I wonder if the priority should be the other way around? coreboot's framebuffer is generally only valid when coreboot exits to the payload (e.g. SeaBIOS). Only if the payload doesn't touch the display controller or if there is no payload and coreboot directly hands off to a kernel does the kernel driver for LB_TAG_FRAMEBUFFER make sense. But if there is some other framebuffer information passed to the kernel from a firmware component running after coreboot, most likely that one is more up to date and the framebuffer described by the coreboot table doesn't work anymore (because the payload usually doesn't modify the coreboot tables again, even if it changes hardware state). So if there are two drivers fighting over which firmware framebuffer description is the correct one, the coreboot driver should probably give way.
Julius Werner jwerner@chromium.org writes:
Hello Julius,
On Coreboot platforms, a system framebuffer may be provided to the Linux kernel by filling a LB_TAG_FRAMEBUFFER entry in the Coreboot table. But it seems SeaBIOS payload can also provide a VGA mode in the boot params.
[...]
To prevent the issue, make the framebuffer_core driver to disable sysfb if there is system framebuffer data in the Coreboot table. That way only this driver will register a device and sysfb would not attempt to do it (or remove its registered device if was already executed before).
I wonder if the priority should be the other way around? coreboot's framebuffer is generally only valid when coreboot exits to the payload (e.g. SeaBIOS). Only if the payload doesn't touch the display controller or if there is no payload and coreboot directly hands off to a kernel does the kernel driver for LB_TAG_FRAMEBUFFER make sense. But if there is some other framebuffer information passed to the kernel from a firmware component running after coreboot, most likely that one is more up to date and the framebuffer described by the coreboot table doesn't work anymore (because the payload usually doesn't modify the coreboot tables again, even if it changes hardware state). So if there are two drivers fighting over which firmware framebuffer description is the correct one, the coreboot driver should probably give way.
That's a very good point. I'm actually not familiar with Coreboot and I used an educated guess (in the case of DT for example, that's the main source of truth and I didn't know if a Core table was in a similar vein).
Maybe something like the following (untested) patch then?

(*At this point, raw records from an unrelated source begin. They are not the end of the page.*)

-- ==== Sys2Proof/Tests/Slice0.lean ====
section
/-! SUPPORT. The model's own tests: the smoke test of WellFormed, decoding of words written out from R82, one-step tests
whose expected results are the rows of spec/95_test_vectors.md (named in each comment), and named witnesses for the
hypotheses of each statement. -/

namespace Sys2Proof.Tests

open Sys2Proof Sys2Proof.Machine Host

/-! ## WellFormed: an ill-formed term for each check -/

theorem test_wf_refuses_br_without_condition : (Instr.br false false false 5).wf = false := by decide
theorem test_wf_refuses_jmp_r7 : (Instr.jmp 7).wf = false := by decide
theorem test_wf_refuses_service_vectors :
    serviceVectors.all (fun v => (Instr.trap v).wf == false) = true ∧ (Instr.trap 0x24).wf = true := by decide

/-! ## Decoding: words written out bit by bit from the formats of R82, and with every ignored bit set (R88) -/

theorem test_decode_addReg : decodeWord 0b0001_010_000_0_00_001 = .addReg 2 0 1 ∧
    decodeWord 0b0001_000_000_0_11_011 = .addReg 0 0 3 := by decide
theorem test_decode_addImm : decodeWord 0b0001_011_010_1_10000 = .addImm 3 2 0b10000 := by decide
theorem test_decode_andReg : decodeWord 0b0101_011_001_0_00_010 = .andReg 3 1 2 ∧
    decodeWord 0b0101_011_001_0_11_010 = .andReg 3 1 2 := by decide
theorem test_decode_andImm : decodeWord 0b0101_001_110_1_01111 = .andImm 1 6 0b01111 := by decide
theorem test_decode_notReg : decodeWord 0b1001_001_100_111111 = .notReg 1 4 ∧
    decodeWord 0b1001_001_100_000000 = .notReg 1 4 := by decide
theorem test_decode_br : decodeWord 0b0000_1_0_0_111111111 = .br true false false 0b111111111 ∧
    decodeWord 0b0000_0_1_0_000000001 = .br false true false 1 ∧
    decodeWord 0b0000_0_0_1_011111111 = .br false false true 0b011111111 := by decide
theorem test_decode_nop : decodeWord 0b0000_0_0_0_000000101 = .nop 5 := by decide
theorem test_decode_jmp : decodeWord 0b1100_000_010_000000 = .jmp 2 ∧
    decodeWord 0b1100_111_010_111111 = .jmp 2 := by decide
theorem test_decode_ret : decodeWord 0b1100_000_111_000000 = .ret ∧
    decodeWord 0b1100_111_111_111111 = .ret := by decide
theorem test_decode_jsr : decodeWord 0b0100_1_10000000000 = .jsr 0b10000000000 := by decide
theorem test_decode_jsrr : decodeWord 0b0100_0_00_011_000000 = .jsrr 3 ∧
    decodeWord 0b0100_0_11_011_111111 = .jsrr 3 := by decide
theorem test_decode_ld : decodeWord 0b0010_010_111111111 = .ld 2 0b111111111 := by decide
theorem test_decode_ldi : decodeWord 0b1010_011_111111110 = .ldi 3 0b111111110 := by decide
theorem test_decode_ldr : decodeWord 0b0110_100_101_111111 = .ldr 4 5 0b111111 := by decide
theorem test_decode_lea : decodeWord 0b1110_101_000000010 = .lea 5 2 := by decide
theorem test_decode_st : decodeWord 0b0011_001_000000011 = .st 1 3 := by decide
theorem test_decode_sti : decodeWord 0b1011_001_000000001 = .sti 1 1 := by decide
theorem test_decode_str : decodeWord 0b0111_001_110_000010 = .str 1 6 2 := by decide
theorem test_decode_trap : decodeWord 0b1111_0000_00100100 = .trap 0x24 ∧
    decodeWord 0b1111_1111_00000000 = .trap 0 := by decide
theorem test_decode_services : decodeWord 0b1111_0000_00100000 = .getc ∧ decodeWord 0b1111_0000_00100001 = .out ∧
    decodeWord 0b1111_0000_00100010 = .puts ∧ decodeWord 0b1111_0000_00100011 = .in_ ∧
    decodeWord 0b1111_0000_00100101 = .halt ∧ decodeWord 0b1111_1111_00100101 = .halt := by decide
theorem test_decode_faulting : decodeWord 0b1101_000000000000 = .reserved1101 ∧
    decodeWord 0b1101_111111111111 = .reserved1101 ∧ decodeWord 0b1000_000000000000 = .unlisted1000 ∧
    decodeWord 0b1000_111111111111 = .unlisted1000 := by decide
theorem test_decode_bytes : decodeBytes [0x12, 0x7F, 0xF0] = .ok (.addImm 1 1 0b11111, [0xF0]) ∧
    decodeBytes [0x12] = .error .truncated ∧ decodeBytes [] = .error .truncated := ⟨rfl, rfl, rfl⟩

/-- The encoder writes the words of the spec's vectors (O1, O6, B1, B12, B11, M14, T7). -/
theorem test_encode : encode (.addReg 2 0 1) = 0x1401 ∧ encode (.addImm 1 1 0b11111) = 0x127F ∧
    encode (.br false true false 0x1FD) = 0x05FD ∧ encode (.jsr 4) = 0x4804 ∧ encode .ret = 0xC1C0 ∧
    encode (.str 1 6 2) = 0x7382 ∧ encode .halt = 0xF025 ∧ encode (.notReg 1 0) = 0x923F := by decide

/-! ## One step -/

/-- A started engine between calls, the word at the PC, clock high, tracing on. -/
def at_ (pc w : Word) : State :=
  { State.reset with
    pc := pc, mem := Memory.write [] pc w, isRunning := true, clk := true, edgeSeen := true, tracing := true }

/-- One more memory word. -/
def poke (a v : Word) (s : State) : State := { s with mem := s.mem.write a v }

/-- The step answers a next state for which the test holds. -/
def after (s : State) (p : State → Bool) : Bool :=
  match step s with
  | .next t => p t
  | .fault _ => false
  | .refused _ => false

/-- The events of the step between `decode` and the last rising edge. -/
def tail (t : State) : List Event := (t.trace.drop 3).dropLast

/-- O1, O2, O3, O4, O5. -/
theorem test_addReg :
    after ((((at_ 0x3000 0x1401).setReg 0 5).setReg 1 3)) (fun t => t.reg 2 == 8 && t.flags == some .P && t.pc == 0x3001 &&
      tail t == [.registerWrite (.gpr 2) 8, .conditionUpdate .P]) ∧
    after ((((at_ 0x3000 0x1401).setReg 0 0xFFFF).setReg 1 1)) (fun t => t.reg 2 == 0 && t.flags == some .Z) ∧
    after ((((at_ 0x3000 0x1401).setReg 0 0x7FFF).setReg 1 1)) (fun t => t.reg 2 == 0x8000 && t.flags == some .N) ∧
    after ((at_ 0x3000 0x1241).setReg 1 0x4001) (fun t => t.reg 1 == 0x8002) := by decide

/-- O6, with the whole trace of S5; O7, O8. -/
theorem test_addImm :
    after { at_ 0x3000 0x127F with clk := false } (fun t => t.reg 1 == 0xFFFF && t.flags == some .N && t.pc == 0x3001 &&
      t.instr == some 0x127F && t.trace == [.edgeRising, .edgeFalling, .fetch 0x127F, .decode 0x127F .ADD_IMM,
        .registerWrite (.gpr 1) 0xFFFF, .conditionUpdate .N, .edgeRising]) ∧
    after ((at_ 0x3000 0x16B0).setReg 2 0x10) (fun t => t.reg 3 == 0 && t.flags == some .Z) ∧
    after ((at_ 0x3000 0x16AF).setReg 2 0xFFF1) (fun t => t.reg 3 == 0 && t.flags == some .Z) := by decide

/-- O9. -/
theorem test_andReg :
    after (((at_ 0x3000 0x5642).setReg 1 0x0F0F).setReg 2 0x00FF) (fun t => t.reg 3 == 0x000F && t.flags == some .P) := by
  decide

/-- O10, O11, O12. -/
theorem test_andImm :
    after ((at_ 0x3000 0x5020).setReg 0 0xABCD) (fun t => t.reg 0 == 0 && t.flags == some .Z) ∧
    after ((at_ 0x3000 0x5270).setReg 1 0xABCD) (fun t => t.reg 1 == 0xABC0 && t.flags == some .N) ∧
    after ((at_ 0x3000 0x526F).setReg 1 0xABCD) (fun t => t.reg 1 == 0x000D && t.flags == some .P) := by decide

/-- O14, O15. -/
theorem test_notReg :
    after ((at_ 0x3000 0x923F).setReg 0 0x00FF) (fun t => t.reg 1 == 0xFF00 && t.flags == some .N) ∧
    after ((at_ 0x3000 0x9000).setReg 0 0xFFFF) (fun t => t.reg 0 == 0 && t.flags == some .Z) := by decide

/-- M1, M2, M3. -/
theorem test_ld :
    after (poke 0x3006 0x8001 (at_ 0x3000 0x2405)) (fun t => t.reg 2 == 0x8001 && t.flags == some .N) ∧
    after (at_ 0x3000 0x25FF) (fun t => t.reg 2 == 0x25FF && t.flags == some .P) ∧
    after (poke 0 0x1234 (at_ 0xFFFF 0x2000)) (fun t => t.reg 0 == 0x1234 && t.pc == 0) := by decide

/-- M4. -/
theorem test_ldi :
    after (poke 0x300F 0x4000 (poke 0x4000 7 (at_ 0x3010 0xA7FE)))
      (fun t => t.reg 3 == 7 && t.flags == some .P && t.pc == 0x3011) := by decide

/-- M5, M6, M7. -/
theorem test_ldr :
    after ((at_ 0x3000 0x697F).setReg 5 0x4001) (fun t => t.reg 4 == 0 && t.flags == some .Z) ∧
    after (poke 0x4000 0x9ABC ((at_ 0x3000 0x6240).setReg 1 0x4000)) (fun t => t.reg 1 == 0x9ABC && t.flags == some .N) ∧
    after (poke 0xFFFF 0x42 (at_ 0x3000 0x607F)) (fun t => t.reg 0 == 0x42) := by decide

/-- M8, M9, M10. -/
theorem test_lea :
    after (at_ 0x3000 0xE002) (fun t => t.reg 0 == 0x3003 && t.flags == some .P) ∧
    after (at_ 0x8000 0xEBFF) (fun t => t.reg 5 == 0x8000 && t.flags == some .N && t.pc == 0x8001) ∧
    after (at_ 0xFFFF 0xEA00) (fun t => t.reg 5 == 0 && t.flags == some .Z && t.pc == 0) := by decide

/-- M11, M12. -/
theorem test_st :
    after ((at_ 0x3000 0x3203).setReg 1 0xBEEF) (fun t => t.mem.read 0x3004 == 0xBEEF && t.flags == none &&
      tail t == [.memoryWrite 0x3004 0xBEEF]) ∧
    after ((at_ 0x3000 0x33FF).setReg 1 0x1111)
      (fun t => t.mem.read 0x3000 == 0x1111 && t.pc == 0x3001 && t.instr == some 0x33FF) := by decide

/-- M13. -/
theorem test_sti :
    after (poke 0x3002 0x5000 ((at_ 0x3000 0xB201).setReg 1 0x42)) (fun t => t.mem.read 0x5000 == 0x42) := by decide

/-- M14, M15, M16. -/
theorem test_str :
    after (((at_ 0x3000 0x7382).setReg 1 0x1234).setReg 6 0x4000) (fun t => t.mem.read 0x4002 == 0x1234) ∧
    after ((at_ 0x3000 0x7240).setReg 1 0x4000) (fun t => t.mem.read 0x4000 == 0x4000) ∧
    after (((at_ 0x3000 0x74DF).setReg 2 0xAAAA).setReg 3 0xFFF0) (fun t => t.mem.read 0x000F == 0xAAAA) := by decide

/-- B1, B2, B3, B6, B7. -/
theorem test_br :
    after { at_ 0x3005 0x05FD with flags := some .Z }
      (fun t => t.pc == 0x3003 && tail t == [.registerWrite .pc 0x3003] && t.flags == some .Z) ∧
    after { at_ 0x3005 0x05FD with flags := some .P } (fun t => t.pc == 0x3006 && tail t == []) ∧
    after (at_ 0x3000 0x0E01) (fun t => t.pc == 0x3001) ∧
    after { at_ 0x3000 0x09FF with flags := some .N } (fun t => t.pc == 0x3000) ∧
    after { at_ 0xFF80 0x02FF with flags := some .P } (fun t => t.pc == 0x0080) := by decide

/-- B5, B8. -/
theorem test_nop :
    after { at_ 0x3000 0x0005 with flags := some .Z } (fun t => t.pc == 0x3001 && tail t == []) ∧
    after (at_ 0xFFFF 0x0000) (fun t => t.pc == 0) := by decide

/-- The table of R140 over the condition bits and the flags, written out from 95_test_vectors.md. -/
theorem test_branch_table :
    (List.map (fun c : Option Cat => List.map (fun b : Bool × Bool × Bool =>
        branchTaken b.1 b.2.1 b.2.2 { State.reset with flags := c })
      [(false, false, false), (false, false, true), (false, true, false), (false, true, true),
       (true, false, false), (true, false, true), (true, true, false), (true, true, true)])
      [none, some .N, some .Z, some .P]) =
    [[false, false, false, false, false, false, false, false], [false, false, false, false, true, true, true, true],
     [false, false, true, true, false, false, true, true], [false, true, false, true, false, true, false, true]] := by
  decide

/-- B9, B10, B11. -/
theorem test_jmp :
    after ((at_ 0x3000 0xC080).setReg 2 0x4000)
      (fun t => t.pc == 0x4000 && tail t == [.registerWrite .pc 0x4000]) ∧
    after ((at_ 0x3000 0xCFFF).setReg 7 0x1234) (fun t => t.pc == 0x1234) ∧
    after ((at_ 0x3000 0xC1C0).setReg 7 0x3002) (fun t => t.pc == 0x3002) := by decide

From de1c32017006f4671d91b695f4d6b4e99c073ab2 Mon Sep 17 00:00:00 2001 From: Javier Martinez Canillas javierm@redhat.com Date: Thu, 12 Sep 2024 18:31:55 +0200 Subject: [PATCH] firmware: coreboot: Don't register a pdev if screen_info data is available
On Coreboot platforms, a system framebuffer may be provided to the Linux kernel by filling a LB_TAG_FRAMEBUFFER entry in the Coreboot table. But a Coreboot payload (e.g: SeaBIOS) could also provide this information to the Linux kernel.
If that the case, early arch x86 boot code will fill the global struct screen_info data and that data used by the Generic System Framebuffers (sysfb) framework to add a platform device with platform data about the system framebuffer.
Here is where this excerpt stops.